Messed up Perl

Scott Haneda talklists at newgeo.com
Tue Oct 5 13:56:08 PDT 2010


On Oct 4, 2010, at 8:40 PM, Hal Vaughan <hal at halblog.com> wrote:

>  Here's an example: Tonight is Monday, so I'll put the garbage on the curb along with my recycling because they pick it up on Tuesday.  That's the default and the expected behavior.  Why should I check the city's website on that every Monday when they have stated that's how they work previously?  There's no reason I'd check every week to see if they're still picking up trash in my area on Tuesday.

This doesn't quite work though.  Everyone *learned* what day trash day is, and acts accordingly. That is what is happening here. 
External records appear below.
/-- The release of a split or merge of pair k (R232, R233). -/
def State.releasePair (s : State) (k : Nat) : State :=
  let halted := fun (e : Nat) => (s.eng e).role == .halted
  if halted (2 * k) && halted (2 * k + 1) then (if s.ho.kind = .split then s.doSplit k else s.doMerge k)
  else if halted (2 * k) || halted (2 * k + 1) then s.dropPair k
  else s

/-- HANDOVER_END: of an exchange or move, X or H plus the longer of the two cycles has passed (R297, R298); of a split or merge, both
engines are released, within 3 µs of H (R232, R233). -/
def execHandoverEnd (s : State) : Host.Outcome State Fault Refusal :=
  let c := s.ho.cell
  let x := s.cell c
  if s.ho.step = .running ∧ (s.ho.kind = .split ∨ s.ho.kind = .merge) then doneSettled (s.releasePair s.ho.pair)
  else if s.inHandCycle c then
    match x.ver, x.nver with
    | some w, some v =>
      if s.past s.ho.x.toNat (max v.cycle w.cycle) then doneSettled (s.endCycle c v w) else .next s
    | _, _ => .next s
  else .next s

/-- TCMP_HANDOVER: ACT 0x8, the instant H of a move, a split or a merge (R97, R232, R233, R303). -/
def execTcmpHandover (n : Fin 256) (s : State) : Host.Outcome State Fault Refusal :=
  let use := (s.chan n.val).use
  doneSettled (s.fireIf n.val 8 (fun s =>
    let s := s.updChan n.val (fun h => { h with use := .none })
    match use with
    | .cell c => if s.handingOver c && s.ho.step == .waiting then s.handInstant c else s
    | .pair k =>
      if s.ho.step = .waiting ∧ s.ho.pair = k ∧ s.ho.kind = .split then s.haltPair k
      else if s.ho.step = .waiting ∧ s.ho.pair = k ∧ s.ho.kind = .merge then s.beginMerge k
      else s
    | _ => s))

/-! ### Restart (R282, R306, R405) -/

/-- CELL_RESTART: a HELD cell whose engine kind is whole is loaded again, in its committed version (R225, R282, R306). -/
def execCellRestart (q : Fin 64) (s : State) : Host.Outcome State Fault Refusal :=
  if !s.controlFree then .next s
  else doneSettled (s.runCmd q.val 0x24 .maint (fun s d =>
    let c := fld (d.p 0) 9 0
    let x := s.cell c
    if fld (d.p 0) 31 10 ≠ 0 then s.complete q.val d { status := 0x02 }
    else if x.st ≠ .held ∨ x.dEng = true ∨ s.placeUp x.eng x.onP = false then s.complete q.val d { status := 0x30 }
    else
      let img := if (s.committed.cell c).isSome then s.committed else s.cfg
      match img.cell c, x.ver with
      | some v, some w =>
        let t := s.freeAreas w (x.eng / 4) x.cblk x.sblk
        let t := t.updCell c (fun x => { x with st := .loading })
        match t.findPlace v (x.eng / 4) false with
        | none => s.complete q.val d { status := 0x32 }
        | some pl =>
          if !s.ownershipOk c v then s.complete q.val d { status := 0x33 }
          else
            let t := (t.adopt c v img).updCell c (fun x => { x with st := .held })
            let t := (t.wakeSingle x.eng x.onP).loadCell c v x.eng x.onP pl.1 pl.2.1 pl.2.2
            let tag := s.sessionTag q.val d.sess
            let t := t.log { kind := 12, role := tag.1, handle := tag.2, cell := some c, oldSig := w.sig, newSig := v.sig,
                             bankSeq := s.winSeq, site := s.cellSite c }
            t.complete q.val d {}
      | _, _ => s.complete q.val d { status := 0x30 }))

end Sys2Proof.Machine
end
The difference is, you just moved into a new home, the trash day is different from your previous home. You should call and ask or check the city website. 

That's fairly analogous to exactly what's going on here. 
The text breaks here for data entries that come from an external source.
/-- The reports of one run on region q. -/
def State.bistItems (s : State) (q : Nat) (startup : Bool) (l : List BistItem) : State :=
  let off := l.any (fun i => itemIsolates i q)
  l.foldl (fun s i => s.bistItem q startup off i) s

/-- The outcome of a run by what it reports: 1 pass, 2 pass with repair, 3 fail (R478). -/
def bistOutcome (l : List BistItem) : BitVec 2 :=
  if l.any (fun i => i.code != 0 && i.code != 1 && i.code != 8 && i.code != 9) then 3
  else if l.any (fun i => i.code == 1) then 2 else 1

/-- The summary of a region, the spine or the store die after a complete run (R478). -/
def State.bistRan (s : State) (i : Nat) (outcome : BitVec 2) : State :=
  let put := fun (b : BistSum) => { b with outcome := outcome, last := s.tb.tb.extractLsb' 0 32, runs := b.runs + 1, incompl := 0 }
  { s with bist := { s.bist with sums := Tab.upd {} s.bist.sums i put } }

/-! ### In-service runs (R473 to R477) -/

/-- The next region in rotation that is powered and in service (R474). -/
def State.nextRegion (s : State) : Option Nat :=
  ((List.range 4).map (fun i => (s.bist.rot + i) % 4)).find? s.regionUp

/-- An in-service run is due: BG_PER minutes after the last one began, or after service did; one that a lapse discarded, 10 ms after
the lapse (R473, R474). -/
def State.runDue (s : State) : Bool :=
  if s.bist.again then s.past s.bist.lapseAt (ms 10) else s.past s.bist.runAt (secs (60 * s.bist.per.toNat))

/-- BIST_RUN_START (R454, R473, R474): when a run is due and the conditions hold, the next region in rotation; the run begins once it
holds its 15 VSYS tokens. -/
def execBistRunStart (s : State) : Host.Outcome State Fault Refusal :=
  let site := siteSpine 0 0 4
  let begin := fun (s : State) (q : Nat) => { s with bist := { s.bist with
    active := true, paused := false, again := false, region := BitVec.ofNat 2 q, pct := 0, skipped := 0, rot := (q + 1) % 4,
    runAt := s.now } }
  let conds := { s with bist := { s.bist with conds := true } }.condsNow
  let s := s.when s.runDue (fun s => { s with bist := { s.bist with conds := true } })
  if s.pwr.phase ≠ .service ∨ s.bist.active = true ∨ s.runDue = false ∨ conds = false then doneSettled s
  else match s.nextRegion with
    | none => doneSettled s
    | some q =>
      if s.holds 0 site then doneSettled (begin s q)
      else if (s.bucket 0).queue.any (fun t => t.site == site) then doneSettled s
      else
        let (ok, s) := s.request 0 site 15
        doneSettled (if ok then begin s q else s)

/-- The reports of the run that has ended in this tick, its summary, and its tokens (R474, R478). -/
def State.reportRun (s : State) : State :=
  match s.bist.ended with
  | none => s
  | some items =>
    let q := s.bist.region.toNat
    let s := s.endRun
    let s := (s.bistItems q false items).bistRan q (bistOutcome items)
    { s with bist := { s.bist with pct := 100 } }.settle

/-- BIST_RUN_END (R474, R478): the run has made its last test. It reports as the tick ends, and no cell-control command
starts before that (R485); a lapse or an isolation of the same tick discards it. -/
def execBistRunEnd (items : List BistItem) (s : State) : Host.Outcome State Fault Refusal :=
  if s.bist.active && !s.bist.paused then doneSettled { s with bist := { s.bist with ended := some items } }
  else .next s

/-- BIST_CONDITION_LAPSE (R473): the run is discarded and begins again, on the same region, once the conditions have held. -/
def execBistConditionLapse (s : State) : Host.Outcome State Fault Refusal :=
  let s := s.when s.condsNow (fun s => { s with bist := { s.bist with conds := false } })
  if s.bist.active then
    let s := s.endRun.bistEvt 4
    doneSettled { s with bist := { s.bist with again := true, lapseAt := s.now, rot := s.bist.region.toNat } }
  else doneSettled s

/-- ROW_TEST_TIMEOUT (R475): the row is restored and counted as not tested. -/
def execRowTestTimeout (s : State) : Host.Outcome State Fault Refusal :=
  if s.bist.active && !s.bist.paused then doneSettled { s with bist := { s.bist with skipped := s.bist.skipped + 1 } } else .next s
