-- ==== Sys2Proof/Machine/Branches.lean ====
section
/-! DEFINITION. Damuno's branches, jumps and hardware loop (R250, R254 to R261). -/

namespace Sys2Proof.Machine

/-- A B form taken on a condition. -/
def insB (off : Half) (cond : Engine → Bool) : Ins :=
  { barred := true, branch := true,
    act := fun x => .branch x (if cond x then some (targetB x.pc off) else none) true }

/-- LOOP: its illegal cases (R249, R258, R259). -/
def loopBad (imm : Bool) (rs cnt last : Nat) (x : Engine) : Bool :=
  let le := x.pc + BitVec.ofNat 32 (4 * last)
  (imm && rs != 0) || (!imm && cnt != 0) || decide (last ≤ 1) || (x.la0 && x.la1) ||
    (x.la0 && !x.lp0.holds x.pc) || (x.la0 && decide (x.lp0.le.toNat ≤ le.toNat))

/-- LOOP: the next free level activated, or with a count of 0 the body skipped (R258). -/
def loopAct (imm : Bool) (rs cnt last : Nat) (x : Engine) : Act :=
  let le := x.pc + BitVec.ofNat 32 (4 * last)
  let n : Word := if imm then BitVec.ofNat 32 cnt else x.gr rs
  let lv : LoopLv := { lc := n, ls := x.pc + 4, le := le }
  if n = 0 then .jump x (le + 4)
  else if x.la0 then .jump { x with lp1 := lv, la1 := true } (x.pc + 4)
  else .jump { x with lp0 := lv, la0 := true } (x.pc + 4)

/-- BEQ (R250). -/
def execBeq (e : Fin 64) (rs rt : Fin 32) (off : Half) (s : State) : Host.Outcome State Fault Refusal :=
  doneSettled (s.issue e.val (insB off (fun x => x.gr rs.val == x.gr rt.val)))
/-- BNE (R250). -/
def execBne (e : Fin 64) (rs rt : Fin 32) (off : Half) (s : State) : Host.Outcome State Fault Refusal :=
  doneSettled (s.issue e.val (insB off (fun x => x.gr rs.val != x.gr rt.val)))
/-- BLT (R250). -/
def execBlt (e : Fin 64) (rs rt : Fin 32) (off : Half) (s : State) : Host.Outcome State Fault Refusal :=
  doneSettled (s.issue e.val (insB off (fun x => (x.gr rs.val).slt (x.gr rt.val))))
/-- BGE (R250). -/
def execBge (e : Fin 64) (rs rt : Fin 32) (off : Half) (s : State) : Host.Outcome State Fault Refusal :=
  doneSettled (s.issue e.val (insB off (fun x => !(x.gr rs.val).slt (x.gr rt.val))))
/-- BLTU (R250). -/
def execBltu (e : Fin 64) (rs rt : Fin 32) (off : Half) (s : State) : Host.Outcome State Fault Refusal :=
  doneSettled (s.issue e.val (insB off (fun x => (x.gr rs.val).ult (x.gr rt.val))))
/-- BGEU (R250). -/
def execBgeu (e : Fin 64) (rs rt : Fin 32) (off : Half) (s : State) : Host.Outcome State Fault Refusal :=
  doneSettled (s.issue e.val (insB off (fun x => !(x.gr rs.val).ult (x.gr rt.val))))
/-- BKT (R250). -/
def execBkt (e : Fin 64) (rs : Fin 32) (off : Half) (s : State) : Host.Outcome State Fault Refusal :=
  doneSettled (s.issue e.val (insB off (fun x => x.kr rs.val)))
/-- BKF (R250). -/
def execBkf (e : Fin 64) (rs : Fin 32) (off : Half) (s : State) : Host.Outcome State Fault Refusal :=
  doneSettled (s.issue e.val (insB off (fun x => !x.kr rs.val)))
/-- J (R250). -/
def execJ (e : Fin 64) (off : BitVec 26) (s : State) : Host.Outcome State Fault Refusal :=
  doneSettled (s.issue e.val
    { barred := true, branch := true, act := fun x => .branch x (some (targetJ x.pc off)) true })
/-- CALL: it ends no loop (R250, R261). -/
def execCall (e : Fin 64) (off : BitVec 26) (s : State) : Host.Outcome State Fault Refusal :=
  doneSettled (s.issue e.val
    { barred := true, branch := true,
      act := fun x => .branch (x.setG 31 (x.pc + 8)) (some (targetJ x.pc off)) false })
/-- JMPR: a target that is no multiple of 4 faults here; with a link register it ends no loop (R250, R256, R261). -/
def execJmpr (e : Fin 64) (rd rs : Fin 32) (s : State) : Host.Outcome State Fault Refusal :=
  doneSettled (s.issue e.val
    { barred := true, branch := true, bad := fun _ => rd.val == rs.val && rd.val != 0,
      act := fun x =>
        if fld (x.gr rs.val) 1 0 ≠ 0 then .trap 5 (x.gr rs.val)
        else .branch (x.setG rd.val (x.pc + 8)) (some (x.gr rs.val)) (rd.val == 0) })
/-- LOOP (R258, R259). -/
def execLoop (e : Fin 64) (imm : Bool) (rs : Fin 32) (cnt last : BitVec 10) (s : State) : Host.Outcome State Fault Refusal :=
  doneSettled (s.issue e.val
    { barred := true, bad := loopBad imm rs.val cnt.toNat last.toNat,
      act := loopAct imm rs.val cnt.toNat last.toNat })

end Sys2Proof.Machine
end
When I first came to MacPorts I ran into a few issues wrapping my head around the p5's. Every port or package manager deals with them in their own special way. I've grown used to it and understand why things are the way they are. 
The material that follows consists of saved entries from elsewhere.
/-- Credentials at start-up: with neither copy valid the factory records, FAILS and LEVEL 0, a record and new copies (R426). -/
def State.startCreds (s : State) : State :=
  if s.store.credBad = 3 then
    let fresh := fun (x : RoleS) => { x with cred := { x.cred with factory := true }, fails := 0, level := 0, locked := false }
    let s := (s.updRole .maintenance fresh).updRole .safetyEngineer fresh
    let s := s.record { src := 15, code := 3, site := siteStore 0, startup := true }
    s.addWork { q := 0, d := none, jobs := [.credA, .credB], code := 1, res0 := 0 }
  else s

/-! ### S10: the configuration -/

/-- The store's part of S10: the winning image is loaded; COMMIT_LOST and START entries (R418, R430, R433). -/
def State.loadConfig (s : State) : State :=
  let img := s.committed
  let lost := match s.store.pendC with
    | some q => if s.winSeq = q then none else some q
    | none => none
  let s := match lost with
    | some q => s.log { kind := 0x14, bankSeq := q }
    | none => s
  let s := { s with store := { s.store with pendC := none } }
  let s := s.log { kind := 0x11, bankSeq := s.winSeq,
                   d12 := atBit 32 0 (!s.store.stby) ||| atBit 32 1 s.store.win.isNone }
  if s.store.win.isNone then { s with sys := { s.sys with noBank := true } }
  else { s with cfg := img, loaded := true, cfgSeq := s.winSeq }

/-- The spine's tables as the configuration sets them: inputs in their safe direction (R136), owner slots, trip terms raised
and masks (R191, R193, R291), groups in STO (R321), and the schedule of each bank (R157, R158). -/
def State.loadTables (s : State) : State :=
  let s := s.each 128 (fun s n => if (s.inRec n).kind = 0 then s else s.loadInput n)
  let s := s.each 64 (fun s p => s.loadPair p)
  let s := s.cfg.cells.foldl (fun s e => s.takeSlots e.1 e.2) s
  let s := s.loadMasks
  s.each 16 (fun s g => s.when (bit (s.grpW g 0) 0) (fun s => s.updGrp g (fun _ => { st := .sto, cause := 9, reqAt := s.now })))

/-- A schedule of a bank is armed for the next minor-frame boundary (R157, R158). -/
def State.armSchedule (s : State) (b : Nat) : State :=
  match s.boundary (fun _ => true) with
  | none => s
  | some x =>
    s.arm s.freeChan (fun c => { c with lo := BitVec.ofNat 32 x, hi := BitVec.ofNat 32 (x / 2 ^ 32), act := 5, use := .bank b,
                                        cell := none, newV := false, shared := false })

/-- FiminLink begins to listen where the configuration enables it (R377). -/
def State.startRing (s : State) : State :=
  let s := s.when (s.loaded && s.cfg.flkEn && !s.isOut (siteSpine 0 0 8)) (fun s => s.setRole .listen)
  s.setReference s.modAddr

/-! ### S11: cells (R44, R45, R64) -/

/-- The unit that keeps a version from being loaded: an engine assigned to it, or a channel that it owns (R45, R64). -/
def State.missingUnit (s : State) (v : CellImg) (c : Nat) : Option Nat :=
  let engs := if v.onPair then [v.eng, v.eng + 1] else [v.eng]
  let cl := v.eng / 4
  let region := if s.regionUp (v.eng / 16) then [] else [siteRegion (v.eng / 16)]
  let units := engs.map siteEngine ++ [siteCluster cl 4, siteCluster cl 5]
  let ins := ((List.range 128).filter (fun n => v.ownIn n && s.inputOut n)).map siteInput
  let outs := v.outs.flatMap (fun o => ([AB.a, AB.b].filter (fun x => s.elOut o x || s.halfOut (o / 16) x || !s.laneUp o x)).map (siteElement o))
  let encs := ((List.range 8).filter (fun e => (Tab.get {} s.cfg.caps e).owner == some c)).map (fun e => siteSpine 1 (e / 2) (1 + e % 2))
  (region ++ units.filter s.isOut ++ ins ++ outs ++ encs.filter s.isOut).head?

/-- The engines of a place take their roles: the pair, formed by its start-up tests, or the single (R207, R228). -/
def State.takePlace (s : State) (e : Nat) (onP : Bool) : State :=
  if onP then
    if (s.eng e).role = .idle ∧ (s.eng (e + 1)).role = .idle then
      let s := (s.updEng e (fun x => x.released .leader)).updEng (e + 1) (fun x => x.released .follower)
      (s.updEPair (e / 2) (fun p => { p with formed := true })).refreshPair (e / 2)
    else s
  else s.wakeSingle e onP

/-- A cell of the configuration is loaded at its place, or stays unloaded and is reported (R45, R64, R529). -/
def State.startCell (s : State) (c : Nat) (v : CellImg) : State :=
  let s := s.updCell c (fun x => { x with eng := v.eng, onP := v.onPair })
  match s.missingUnit v c with
  | some site => s.cellRec 9 c (BitVec.ofNat 32 (site + 4096 * s.modAddr))
  | none =>
    let s := s.takePlace v.eng v.onPair
    match s.findPlace v (v.eng / 4) true with
    | some (sl, cb, sb) => s.loadCell c v v.eng v.onPair sl cb sb
    | none => s.cellRec 9 c (BitVec.ofNat 32 (siteCluster (v.eng / 4) 4 + 4096 * s.modAddr))

/-- S11 and its end: cells loaded, the module in service, schedules armed, availability counted for cells left unloaded, and
host silence judged (R69, R408, R465). -/
def State.enterService (s : State) : State :=
  let s := s.each 64 (fun s e => s.when (s.regionUp (e / 16)) (fun s => s.loadRuntime e))
  let s := s.cfg.cells.foldl (fun s e => s.startCell e.1 e.2) s
  let s := s.stepDone 11
  let s := { s with pwr := { s.pwr with phase := .service }, bist := { s.bist with runAt := s.now }, sys := { s.sys with refreshA := true, refreshB := true } }.sysEvt 2
  let s := s.availSweep
  let s := s.when s.loaded (fun s => s.each 4 (fun s b => s.armSchedule b))
  let s := s.each 64 (fun s p => s.requalify p)
  { s with hif := { s.hif with lastW := s.now } }.checkSilence

/-! ### START_UP -/

/-- S10 and S11: the configuration, then the lock; unlocked, the module waits for it (R466). -/
def State.startConfig (s : State) (lock : Bool) : State :=
  let s := { s with pwr := { s.pwr with s10At := s.now } }.loadConfig
  let s := if s.loaded then s.loadTables else s
  let s := s.startRing
  let wait := s.loaded && s.cfg.flkEn
  let s := s.when (wait && lock) (fun s => s.setLock true)
  if wait && !lock then { s with pwr := { s.pwr with phase := .waitLock } }.checkSilence
  else (s.stepDone 10).enterService

/-- The steps of R464 on what the tests find; the first failure of R467 ends in fault stop. -/
def State.startUp (s : State) (o : StartObs) : State :=
  let link := s.hif.linkUp
  let s := s.cleared
  let s := { s with hif := { s.hif with linkUp := link }, clk := { s.clk with pllLock := true, refOk := true },
                    bist := { s.bist with conds := true } }
  let s := ((s.keptCauses).stepDone 1).stepDone 2
  let s := s.spineFails o.spine
  let s := s.when (s.isOut (siteSpine 0 0 7)) (fun s => { s with hif := { s.hif with linkUp := false } })
  if (spineUnits o.spine).any (fun h => smallestSet (h.toNat % 4096)) || s.noBankPath then s.faultStop 3
  else
    let s := s.stepDone 3
    if o.lidA || o.lidB then
      let s := s.when o.lidA (fun s => s.lidFails .a)
      (s.when o.lidB (fun s => s.lidFails .b)).faultStop 4
    else
      let s : State := o.field.foldl (fun (s : State) i => s.fieldItem i) ((s.stepDone 4).startBanks o.vf)
      let s : State := (s.testBanks o.vf o.elements o.sources).stepDone 5
      let s : State := s.startRegions o.regions o.items
      if s.regions = 0 then s.faultStop 6
      else
        let s := { s with sys := { s.sys with boot := s.bootEngine } }.stepDone 6
        if o.storeLost then
          let s := { s with store := { s.store with lost := true } }.bistRan 5 3
          (s.record { src := 15, code := 4, site := siteStore 0, level := 3, startup := true }).faultStop 7
        else
          let s := ((s.bistRan 5 1).startCreds.chooseBank s.store.bankOrder).stepDone 7
          let s := (s.stepDone 8).stepDone 9
          if s.bist.hold then
            { s with pwr := { s.pwr with phase := .bootHold }, bist := { s.bist with hold := false, inHold := true },
                     store := { s.store with win := none } }.checkSilence
          else s.startConfig o.lock

/-- START_UP (R464): while a start-up is due. -/
def execStartUp (obs : StartObs) (s : State) : Host.Outcome State Fault Refusal :=
  if s.pwr.phase = .starting then doneSettled (s.startUp obs) else .next s

/-- The module has locked while S10 waits for it: the start-up goes on (R466). -/
def State.lockedLoad (s : State) : State :=
  if s.pwr.phase = .waitLock ∧ s.tb.lock = true then ((s.stepDone 10).enterService).settle else s

/-- UNLOCKED_LOAD (R466): still unlocked 10 s after S10 began, the cells are loaded without lock, with a record. -/
def execUnlockedLoad (s : State) : Host.Outcome State Fault Refusal :=
  if s.pwr.phase = .waitLock ∧ s.tb.lock = false ∧ s.past s.pwr.s10At (secs 10) = true then
    let s := s.record { src := 9, code := 4, site := siteSpine 0 0 0 }
    doneSettled ({ s with sys := { s.sys with unlocked := true } }.stepDone 10).enterService
  else .next s

end Sys2Proof.Machine
end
Nothing is permanent and banned from change, it just takes time and resources, something always running short handed on FOSS projects. 

I can say, the method in place now is the best for the current and new joining user base. You are the first to bring this issue to the list in some time. 

I recall PATH issues occurring much more often a while back, presumably before the prepending of the MacPorts prefix was added to the PATH methodology. 

Having a selector seems simple enough a contribution. However, I'm not sure that added decision complexity is worth it as the majority, old and new, understand the current approach. 

Shooting for majority understanding, at the expense of the minority, especially when the minority is able to easily understand the complexity of this method, is not a change I would like to see. It will burden the current developers from core fixes while dealing with a support issue that was never a problem before. 

I think the thing to take away here is yes, there may be a different method. This method may be technically better for you. It may even be technically better in general. That doesn't mean it is the right decision for all. That depends on the user base and nature of the software. 

A great example is to read the forum post from the DropBox founder about the removal of a custom location for your Public directory feature. 1% of advanced users were upset. 100% of an AB testing group failed to comprehend or need the feature. In worst case scenarios data was lost; no amount if verbiage, alerts, docs, or otherwise could solve this. 

The decision to cater to the masses at the expense of the minority was the right call in my opinion. I see this as the same thing.